Copyright © 1999 Pritchard
All Rights Reserved
Copyright © 1999 CPTNet
All Rights Reserved


"There's my father-in-law's house," said my guide, pointing to a small log cabin on an island at the edge of the rain-swept English River. "All the other families had similar houses on the river. There's where we built our community hall. There's where we kept a common herd of cows. Over there we had a common cellar for storing the produce of our gardens."

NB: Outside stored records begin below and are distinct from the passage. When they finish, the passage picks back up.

-- ==== Sys2Proof/Laws/WritesServo.lean ====
section
/-!
SUPPORT. Sys2Proof/Laws/WritesServo.lean: which registers each operation of Machine/Servo.lean may change.
-/
namespace Sys2Proof.Machine
open Sys2Proof

theorem State.showReady_writes {s : State} {x1} : Writes [Reg.slotStatus 0] s (State.showReady s x1) := by
  unfold State.showReady; repeat' first
      | with_reducible exact Writes.refl | with_reducible apply Writes.setF | with_reducible apply Reg.slotStatus_at
      | dsimp only [F.slotStatus_READY, F.slotStatus_RECOVERING] | (show _ = _; rfl)

theorem State.goSlot_writes {s : State} {x1 x2 x3 x4} :
    Writes [Reg.ringStatus 0, Reg.ringDevIdx 0, Reg.ringLoss 0, Reg.msixPba 0, Reg.perfWrapLo 0, Reg.perfWrapHi 0,
    Reg.slotStatus 0] s (State.goSlot s x1 x2 x3 x4) := by
  unfold State.goSlot; repeat' first
      | (extract_lets +onlyGivenNames v; apply Writes.gen (v := v); subst v; rotate_left; clear_value v; intro h; rotate_right)
      | with_reducible assumption | with_reducible exact Writes.refl | with_reducible apply Writes.setF
      | with_reducible apply Writes.kept State.modSlot_kept | with_reducible apply Writes.step State.raise_writes
      | with_reducible apply Writes.step State.showReady_writes | with_reducible apply State.when_writes
      | with_reducible apply Reg.slotStatus_at | dsimp only [F.slotStatus_CAUSE, F.slotStatus_MAY_STEP, F.slotStatus_STATE] | (show _ = _; rfl)
      | split

theorem State.loseSlot_writes {s : State} {x1 x2} :
    Writes [Reg.ringStatus 0, Reg.ringDevIdx 0, Reg.ringLoss 0, Reg.msixPba 0, Reg.perfWrapLo 0, Reg.perfWrapHi 0,
    Reg.slotStatus 0] s (State.loseSlot s x1 x2) := by
  unfold State.loseSlot; repeat' first
      | with_reducible exact Writes.refl | with_reducible apply Writes.kept State.modSlot_kept
      | with_reducible apply Writes.step State.goSlot_writes | (show _ = _; rfl) | split

theorem State.slotUnfed_writes {s : State} {x1} :
    Writes [Reg.ringStatus 0, Reg.ringDevIdx 0, Reg.ringLoss 0, Reg.msixPba 0, Reg.perfWrapLo 0, Reg.perfWrapHi 0,
    Reg.slotStatus 0] s (State.slotUnfed s x1) := by
  unfold State.slotUnfed; repeat' first
      | with_reducible exact Writes.refl | with_reducible apply Writes.step State.loseSlot_writes
      | with_reducible apply Writes.step State.showReady_writes | (show _ = _; rfl) | split

theorem State.goSess_writes {s : State} {x1 x2 x3} :
    Writes [Reg.ringStatus 0, Reg.ringDevIdx 0, Reg.ringLoss 0, Reg.msixPba 0, Reg.perfWrapLo 0, Reg.perfWrapHi 0,
    Reg.slotStatus 0] s (State.goSess s x1 x2 x3) := by
  unfold State.goSess; repeat' first
      | (extract_lets +onlyGivenNames v; apply Writes.gen (v := v); subst v; rotate_left; clear_value v; intro h; rotate_right)
      | with_reducible assumption | with_reducible exact Writes.refl | with_reducible apply Writes.ite
      | with_reducible apply Writes.kept State.modSess_kept | with_reducible apply Writes.step State.slotUnfed_writes
      | with_reducible apply Writes.step State.raise_writes | with_reducible apply Writes.step State.showReady_writes | (show _ = _; rfl) | split

theorem State.asymEff_writes {s : State} {x1 x2 x3} :
    Writes [Reg.linkCfg 0, Reg.linkRtF 0, Reg.linkAsymEffLo 0, Reg.linkAsymEffHi 0] s (State.asymEff s x1 x2 x3).1 := by
  unfold State.asymEff; repeat' first
      | (extract_lets +onlyGivenNames v; have q : Nat := v; clear q; subst v) | with_reducible exact Writes.refl
      | with_reducible apply Writes.setReg | with_reducible apply Writes.setF | with_reducible apply State.when_writes
      | with_reducible apply Reg.linkAsymEffHi_at | with_reducible apply Reg.linkAsymEffLo_at | with_reducible apply Reg.linkCfg_at
      | with_reducible apply Reg.linkRtF_at | dsimp only [F.linkCfg_NEG_RT] | (show _ = _; rfl) | split

theorem State.exchange_writes {s : State} {x1 x2 x3 x4 x5} :
    Writes [Reg.ringStatus 0, Reg.ringDevIdx 0, Reg.ringLoss 0, Reg.msixPba 0, Reg.perfWrapLo 0, Reg.perfWrapHi 0, Reg.linkCfg 0, Reg.linkRtF 0,
    Reg.linkAsymEffLo 0, Reg.linkAsymEffHi 0, Reg.slotStatus 0] s (State.exchange s x1 x2 x3 x4 x5) := by
  unfold State.exchange; repeat' first
      | (extract_lets +onlyGivenNames v; apply Writes.gen (v := v); subst v; rotate_left; clear_value v; intro h; rotate_right)
      | (extract_lets +onlyGivenNames v; apply Writes.gen (v := v.1); subst v; rotate_left; clear_value v; intro h; rotate_right)
      | (extract_lets +onlyGivenNames v; clear_value v) | with_reducible assumption | with_reducible exact Writes.refl
      | with_reducible apply Writes.step State.goSess_writes | with_reducible apply Writes.kept State.modSess_kept
      | with_reducible apply Writes.kept State.modSlot_kept | with_reducible apply Writes.step State.asymEff_writes | (show _ = _; rfl) | split

theorem State.klWindow_writes {s : State} {x1} :
    Writes [Reg.ringStatus 0, Reg.ringDevIdx 0, Reg.ringLoss 0, Reg.msixPba 0, Reg.perfWrapLo 0, Reg.perfWrapHi 0, Reg.linkCfg 0, Reg.linkRtF 0,
    Reg.linkAsymEffLo 0, Reg.linkAsymEffHi 0, Reg.slotStatus 0] s (State.klWindow s x1) := by
  unfold State.klWindow; repeat' first
      | (extract_lets +onlyGivenNames v; apply Writes.gen (v := v); subst v; rotate_left; clear_value v; intro h; rotate_right)
      | (extract_lets +onlyGivenNames v; clear_value v) | with_reducible assumption | with_reducible exact Writes.refl
      | with_reducible apply Writes.kept State.modSess_kept | with_reducible apply Writes.step State.exchange_writes
      | with_reducible apply Writes.kept State.queueOwn_kept | with_reducible apply Writes.kept State.modKl_kept | (show _ = _; rfl) | split

theorem State.slotLoop_writes {s : State} {x1 x2 x3} :
    Writes [Reg.ringStatus 0, Reg.ringDevIdx 0, Reg.ringLoss 0, Reg.msixPba 0, Reg.perfWrapLo 0, Reg.perfWrapHi 0, Reg.tbClamp, Reg.tbIncrLo 0,
    Reg.tbIncrHi 0, Reg.slotStatus 0] s (State.slotLoop s x1 x2 x3) := by
  unfold State.slotLoop; repeat' first
      | (extract_lets +onlyGivenNames v; apply Writes.gen (v := v); subst v; rotate_left; clear_value v; intro h; rotate_right)
      | with_reducible assumption | with_reducible exact Writes.refl | with_reducible apply Writes.setF
      | with_reducible apply Writes.step State.setIncr_writes | with_reducible apply Writes.kept State.addVal_kept
      | with_reducible apply Writes.kept State.modSlot_kept | with_reducible apply Reg.slotStatus_at | dsimp only [F.slotStatus_CLAMPED]
      | (show _ = _; rfl) | split

theorem State.peerDelay_writes {s : State} {x1} :
    Writes [Reg.linkCfg 0, Reg.linkRtF 0, Reg.linkAsymEffLo 0, Reg.linkAsymEffHi 0] s (State.peerDelay s x1).1 := by
  unfold State.peerDelay; repeat' first
      | (extract_lets +onlyGivenNames v; apply Writes.gen (v := v.1); subst v; rotate_left; clear_value v; intro h; rotate_right)
      | (extract_lets +onlyGivenNames v; clear_value v) | with_reducible assumption | with_reducible exact Writes.refl
      | with_reducible apply Writes.step State.asymEff_writes | (show _ = _; rfl) | split

theorem State.ptpLeft_writes {s : State} {x1 x2 x3} :
    Writes [Reg.ringStatus 0, Reg.ringDevIdx 0, Reg.ringLoss 0, Reg.msixPba 0, Reg.perfWrapLo 0, Reg.perfWrapHi 0,
    Reg.slotStatus 0] s (State.ptpLeft s x1 x2 x3) := by
  unfold State.ptpLeft; repeat' first
      | with_reducible exact Writes.refl | with_reducible apply Writes.ite | with_reducible apply Writes.step State.goSess_writes
      | with_reducible apply Writes.kept State.modSess_kept | with_reducible apply Writes.kept State.queuePtp_kept | (show _ = _; rfl)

We had come by boat to visit the "old reserve" of Asubpeeschoseewagong Netum Anishnabek (Grassy Narrows First Nation), 80 kms north of Kenora in NW Ontario. The Anishnabek had invited a CPT fact-finding mission to come and learn about the latest threat to their community posed by clear-cut logging. But this threat is set against a backdrop of several other traumas experienced by the community. The story of the old reserve is part of that backdrop.

In 1963, Indian Agent Eric Law announced it would be "better" if the Grassy Narrows people were relocated to a new reserve five kilometres away on the road to the town of Kenora. He promised the people the "civilizing" benefits of government housing, electricity, water, sewage and a school staffed by white teachers. When the people resisted the move, he threatened to cut off their Family Allowance checks.

The Anishnabek families were relocated and, 20 years later, the "benefits" did eventually all arrive. But their community was almost destroyed. The new reserve was on a small, stagnant lake away from the big, wide-open river. The new houses were too close together and many lacked access to the water. The soil was too poor to support kitchen gardens. The Indian Agent assigned houses heedless of family ties and friendships. The road to Kenora lured many into trouble.

The people of Asubpeeschoseewagong still treasure their memories of the old reserve and the strength of its community. Some visit it frequently to tend gardens or their memories of a better time.

Indian Agent Law had insisted it was "impossible" to provide a road or school for the old reserve and so relocation was imperative. But the old-timers reply, "I say, look here...you white people built a highway right across Canada, a big highway from the Atlantic to the Pacific. You built a railroad too, coast to coast. Now tell me, why couldn't Indian Affairs build a road, just a few miles to the old reserve from the Jones Road? Why? No, they moved the whole reserve instead."